Retype the entries below word for word, leaving none out.

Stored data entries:
------------------------------------

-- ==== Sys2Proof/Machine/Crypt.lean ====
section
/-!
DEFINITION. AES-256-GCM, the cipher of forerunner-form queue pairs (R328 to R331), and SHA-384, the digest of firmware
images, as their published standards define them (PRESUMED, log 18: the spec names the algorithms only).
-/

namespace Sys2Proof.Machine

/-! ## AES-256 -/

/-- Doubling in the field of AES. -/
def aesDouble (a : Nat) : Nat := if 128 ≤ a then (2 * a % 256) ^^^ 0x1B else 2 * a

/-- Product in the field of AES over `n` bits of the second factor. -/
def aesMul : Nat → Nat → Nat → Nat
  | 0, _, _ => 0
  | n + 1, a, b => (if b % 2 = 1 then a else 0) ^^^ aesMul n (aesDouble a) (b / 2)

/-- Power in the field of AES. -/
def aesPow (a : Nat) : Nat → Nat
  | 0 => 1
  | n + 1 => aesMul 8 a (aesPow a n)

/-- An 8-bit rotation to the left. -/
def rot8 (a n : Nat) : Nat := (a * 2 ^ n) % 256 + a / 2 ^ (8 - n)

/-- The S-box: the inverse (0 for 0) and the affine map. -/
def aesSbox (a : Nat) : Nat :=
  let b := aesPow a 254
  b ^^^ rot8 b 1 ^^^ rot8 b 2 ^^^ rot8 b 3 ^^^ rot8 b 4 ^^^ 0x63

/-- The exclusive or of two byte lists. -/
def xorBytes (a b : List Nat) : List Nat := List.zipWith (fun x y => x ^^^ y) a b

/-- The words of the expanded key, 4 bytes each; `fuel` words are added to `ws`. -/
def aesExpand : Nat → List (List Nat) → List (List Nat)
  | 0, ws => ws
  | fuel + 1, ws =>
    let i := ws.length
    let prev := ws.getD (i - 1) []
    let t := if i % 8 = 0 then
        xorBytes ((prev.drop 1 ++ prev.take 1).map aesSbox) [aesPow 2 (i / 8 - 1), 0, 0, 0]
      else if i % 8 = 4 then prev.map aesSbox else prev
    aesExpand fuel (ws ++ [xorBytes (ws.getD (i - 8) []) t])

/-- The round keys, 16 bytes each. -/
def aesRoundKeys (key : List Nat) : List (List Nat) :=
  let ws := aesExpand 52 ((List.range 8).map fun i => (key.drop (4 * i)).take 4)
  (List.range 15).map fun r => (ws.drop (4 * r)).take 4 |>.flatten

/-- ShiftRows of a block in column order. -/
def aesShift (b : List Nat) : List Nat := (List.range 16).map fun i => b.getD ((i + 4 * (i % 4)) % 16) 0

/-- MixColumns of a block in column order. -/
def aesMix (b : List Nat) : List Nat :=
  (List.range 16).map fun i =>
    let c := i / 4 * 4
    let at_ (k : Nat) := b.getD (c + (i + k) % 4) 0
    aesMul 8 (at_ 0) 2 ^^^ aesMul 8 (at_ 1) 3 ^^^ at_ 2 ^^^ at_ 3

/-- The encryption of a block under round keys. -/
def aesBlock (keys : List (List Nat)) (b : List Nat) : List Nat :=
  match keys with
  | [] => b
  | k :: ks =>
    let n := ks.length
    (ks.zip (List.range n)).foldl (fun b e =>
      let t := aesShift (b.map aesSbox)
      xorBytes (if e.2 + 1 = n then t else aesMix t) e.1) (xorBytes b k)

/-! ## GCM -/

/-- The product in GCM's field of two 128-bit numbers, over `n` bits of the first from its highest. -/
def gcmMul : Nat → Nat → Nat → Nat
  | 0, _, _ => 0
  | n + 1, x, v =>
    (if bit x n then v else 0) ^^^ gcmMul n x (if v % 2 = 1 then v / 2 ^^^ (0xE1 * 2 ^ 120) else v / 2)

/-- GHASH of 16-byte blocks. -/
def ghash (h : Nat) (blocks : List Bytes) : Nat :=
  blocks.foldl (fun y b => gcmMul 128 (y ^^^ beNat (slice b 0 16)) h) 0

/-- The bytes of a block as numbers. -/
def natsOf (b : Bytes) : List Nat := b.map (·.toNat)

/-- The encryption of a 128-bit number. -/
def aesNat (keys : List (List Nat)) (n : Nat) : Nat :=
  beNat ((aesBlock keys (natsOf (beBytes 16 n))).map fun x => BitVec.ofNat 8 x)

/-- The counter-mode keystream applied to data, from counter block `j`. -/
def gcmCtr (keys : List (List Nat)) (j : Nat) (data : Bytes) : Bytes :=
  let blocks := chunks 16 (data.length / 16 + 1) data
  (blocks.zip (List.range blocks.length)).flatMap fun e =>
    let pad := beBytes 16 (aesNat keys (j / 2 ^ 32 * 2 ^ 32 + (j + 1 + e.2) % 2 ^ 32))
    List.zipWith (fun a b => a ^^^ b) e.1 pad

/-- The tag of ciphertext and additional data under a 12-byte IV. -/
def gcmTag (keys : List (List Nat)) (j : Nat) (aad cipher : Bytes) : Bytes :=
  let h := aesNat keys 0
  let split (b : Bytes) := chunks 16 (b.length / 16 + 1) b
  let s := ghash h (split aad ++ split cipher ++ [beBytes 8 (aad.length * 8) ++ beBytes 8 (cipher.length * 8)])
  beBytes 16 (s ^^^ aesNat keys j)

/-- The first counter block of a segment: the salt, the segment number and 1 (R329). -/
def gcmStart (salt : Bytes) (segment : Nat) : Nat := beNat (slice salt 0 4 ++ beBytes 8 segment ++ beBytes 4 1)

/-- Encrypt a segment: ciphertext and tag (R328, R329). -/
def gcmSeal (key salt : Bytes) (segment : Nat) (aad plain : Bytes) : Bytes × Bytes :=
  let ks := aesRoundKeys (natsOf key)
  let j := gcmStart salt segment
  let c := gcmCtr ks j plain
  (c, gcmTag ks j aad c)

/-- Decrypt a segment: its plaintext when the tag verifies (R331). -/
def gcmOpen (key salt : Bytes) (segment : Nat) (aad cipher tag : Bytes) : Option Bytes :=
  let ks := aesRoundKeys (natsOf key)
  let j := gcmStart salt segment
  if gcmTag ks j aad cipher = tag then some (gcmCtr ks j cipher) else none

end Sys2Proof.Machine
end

------------------------------------

RESULT OF THIS TASK:
-- ==== Sys2Proof/Machine/Crypt.lean ====
section
/-!
DEFINITION. AES-256-GCM, the cipher of forerunner-form queue pairs (R328 to R331), and SHA-384, the digest of firmware
images, as their published standards define them (PRESUMED, log 18: the spec names the algorithms only).
-/

namespace Sys2Proof.Machine

/-! ## AES-256 -/

/-- Doubling in the field of AES. -/
def aesDouble (a : Nat) : Nat := if 128 ≤ a then (2 * a % 256) ^^^ 0x1B else 2 * a

/-- Product in the field of AES over `n` bits of the second factor. -/
def aesMul : Nat → Nat → Nat → Nat
  | 0, _, _ => 0
  | n + 1, a, b => (if b % 2 = 1 then a else 0) ^^^ aesMul n (aesDouble a) (b / 2)

/-- Power in the field of AES. -/
def aesPow (a : Nat) : Nat → Nat
  | 0 => 1
  | n + 1 => aesMul 8 a (aesPow a n)

/-- An 8-bit rotation to the left. -/
def rot8 (a n : Nat) : Nat := (a * 2 ^ n) % 256 + a / 2 ^ (8 - n)

/-- The S-box: the inverse (0 for 0) and the affine map. -/
def aesSbox (a : Nat) : Nat :=
  let b := aesPow a 254
  b ^^^ rot8 b 1 ^^^ rot8 b 2 ^^^ rot8 b 3 ^^^ rot8 b 4 ^^^ 0x63

/-- The exclusive or of two byte lists. -/
def xorBytes (a b : List Nat) : List Nat := List.zipWith (fun x y => x ^^^ y) a b

/-- The words of the expanded key, 4 bytes each; `fuel` words are added to `ws`. -/
def aesExpand : Nat → List (List Nat) → List (List Nat)
  | 0, ws => ws
  | fuel + 1, ws =>
    let i := ws.length
    let prev := ws.getD (i - 1) []
    let t := if i % 8 = 0 then
        xorBytes ((prev.drop 1 ++ prev.take 1).map aesSbox) [aesPow 2 (i / 8 - 1), 0, 0, 0]
      else if i % 8 = 4 then prev.map aesSbox else prev
    aesExpand fuel (ws ++ [xorBytes (ws.getD (i - 8) []) t])

/-- The round keys, 16 bytes each. -/
def aesRoundKeys (key : List Nat) : List (List Nat) :=
  let ws := aesExpand 52 ((List.range 8).map fun i => (key.drop (4 * i)).take 4)
  (List.range 15).map fun r => (ws.drop (4 * r)).take 4 |>.flatten

/-- ShiftRows of a block in column order. -/
def aesShift (b : List Nat) : List Nat := (List.range 16).map fun i => b.getD ((i + 4 * (i % 4)) % 16) 0

/-- MixColumns of a block in column order. -/
def aesMix (b : List Nat) : List Nat :=
  (List.range 16).map fun i =>
    let c := i / 4 * 4
    let at_ (k : Nat) := b.getD (c + (i + k) % 4) 0
    aesMul 8 (at_ 0) 2 ^^^ aesMul 8 (at_ 1) 3 ^^^ at_ 2 ^^^ at_ 3

/-- The encryption of a block under round keys. -/
def aesBlock (keys : List (List Nat)) (b : List Nat) : List Nat :=
  match keys with
  | [] => b
  | k :: ks =>
    let n := ks.length
    (ks.zip (List.range n)).foldl (fun b e =>
      let t := aesShift (b.map aesSbox)
      xorBytes (if e.2 + 1 = n then t else aesMix t) e.1) (xorBytes b k)

/-! ## GCM -/

/-- The product in GCM's field of two 128-bit numbers, over `n` bits of the first from its highest. -/
def gcmMul : Nat → Nat → Nat → Nat
  | 0, _, _ => 0
  | n + 1, x, v =>
    (if bit x n then v else 0) ^^^ gcmMul n x (if v % 2 = 1 then v / 2 ^^^ (0xE1 * 2 ^ 120) else v / 2)

/-- GHASH of 16-byte blocks. -/
def ghash (h : Nat) (blocks : List Bytes) : Nat :=
  blocks.foldl (fun y b => gcmMul 128 (y ^^^ beNat (slice b 0 16)) h) 0

/-- The bytes of a block as numbers. -/
def natsOf (b : Bytes) : List Nat := b.map (·.toNat)

/-- The encryption of a 128-bit number. -/
def aesNat (keys : List (List Nat)) (n : Nat) : Nat :=
  beNat ((aesBlock keys (natsOf (beBytes 16 n))).map fun x => BitVec.ofNat 8 x)

/-- The counter-mode keystream applied to data, from counter block `j`. -/
def gcmCtr (keys : List (List Nat)) (j : Nat) (data : Bytes) : Bytes :=
  let blocks := chunks 16 (data.length / 16 + 1) data
  (blocks.zip (List.range blocks.length)).flatMap fun e =>
    let pad := beBytes 16 (aesNat keys (j / 2 ^ 32 * 2 ^ 32 + (j + 1 + e.2) % 2 ^ 32))
    List.zipWith (fun a b => a ^^^ b) e.1 pad

/-- The tag of ciphertext and additional data under a 12-byte IV. -/
def gcmTag (keys : List (List Nat)) (j : Nat) (aad cipher : Bytes) : Bytes :=
  let h := aesNat keys 0
  let split (b : Bytes) := chunks 16 (b.length / 16 + 1) b
  let s := ghash h (split aad ++ split cipher ++ [beBytes 8 (aad.length * 8) ++ beBytes 8 (cipher.length * 8)])
  beBytes 16 (s ^^^ aesNat keys j)

/-- The first counter block of a segment: the salt, the segment number and 1 (R329). -/
def gcmStart (salt : Bytes) (segment : Nat) : Nat := beNat (slice salt 0 4 ++ beBytes 8 segment ++ beBytes 4 1)

/-- Encrypt a segment: ciphertext and tag (R328, R329). -/
def gcmSeal (key salt : Bytes) (segment : Nat) (aad plain : Bytes) : Bytes × Bytes :=
  let ks := aesRoundKeys (natsOf key)
  let j := gcmStart salt segment
  let c := gcmCtr ks j plain
  (c, gcmTag ks j aad c)

/-- Decrypt a segment: its plaintext when the tag verifies (R331). -/
def gcmOpen (key salt : Bytes) (segment : Nat) (aad cipher tag : Bytes) : Option Bytes :=
  let ks := aesRoundKeys (natsOf key)
  let j := gcmStart salt segment
  if gcmTag ks j aad cipher = tag then some (gcmCtr ks j cipher) else none

end Sys2Proof.Machine
end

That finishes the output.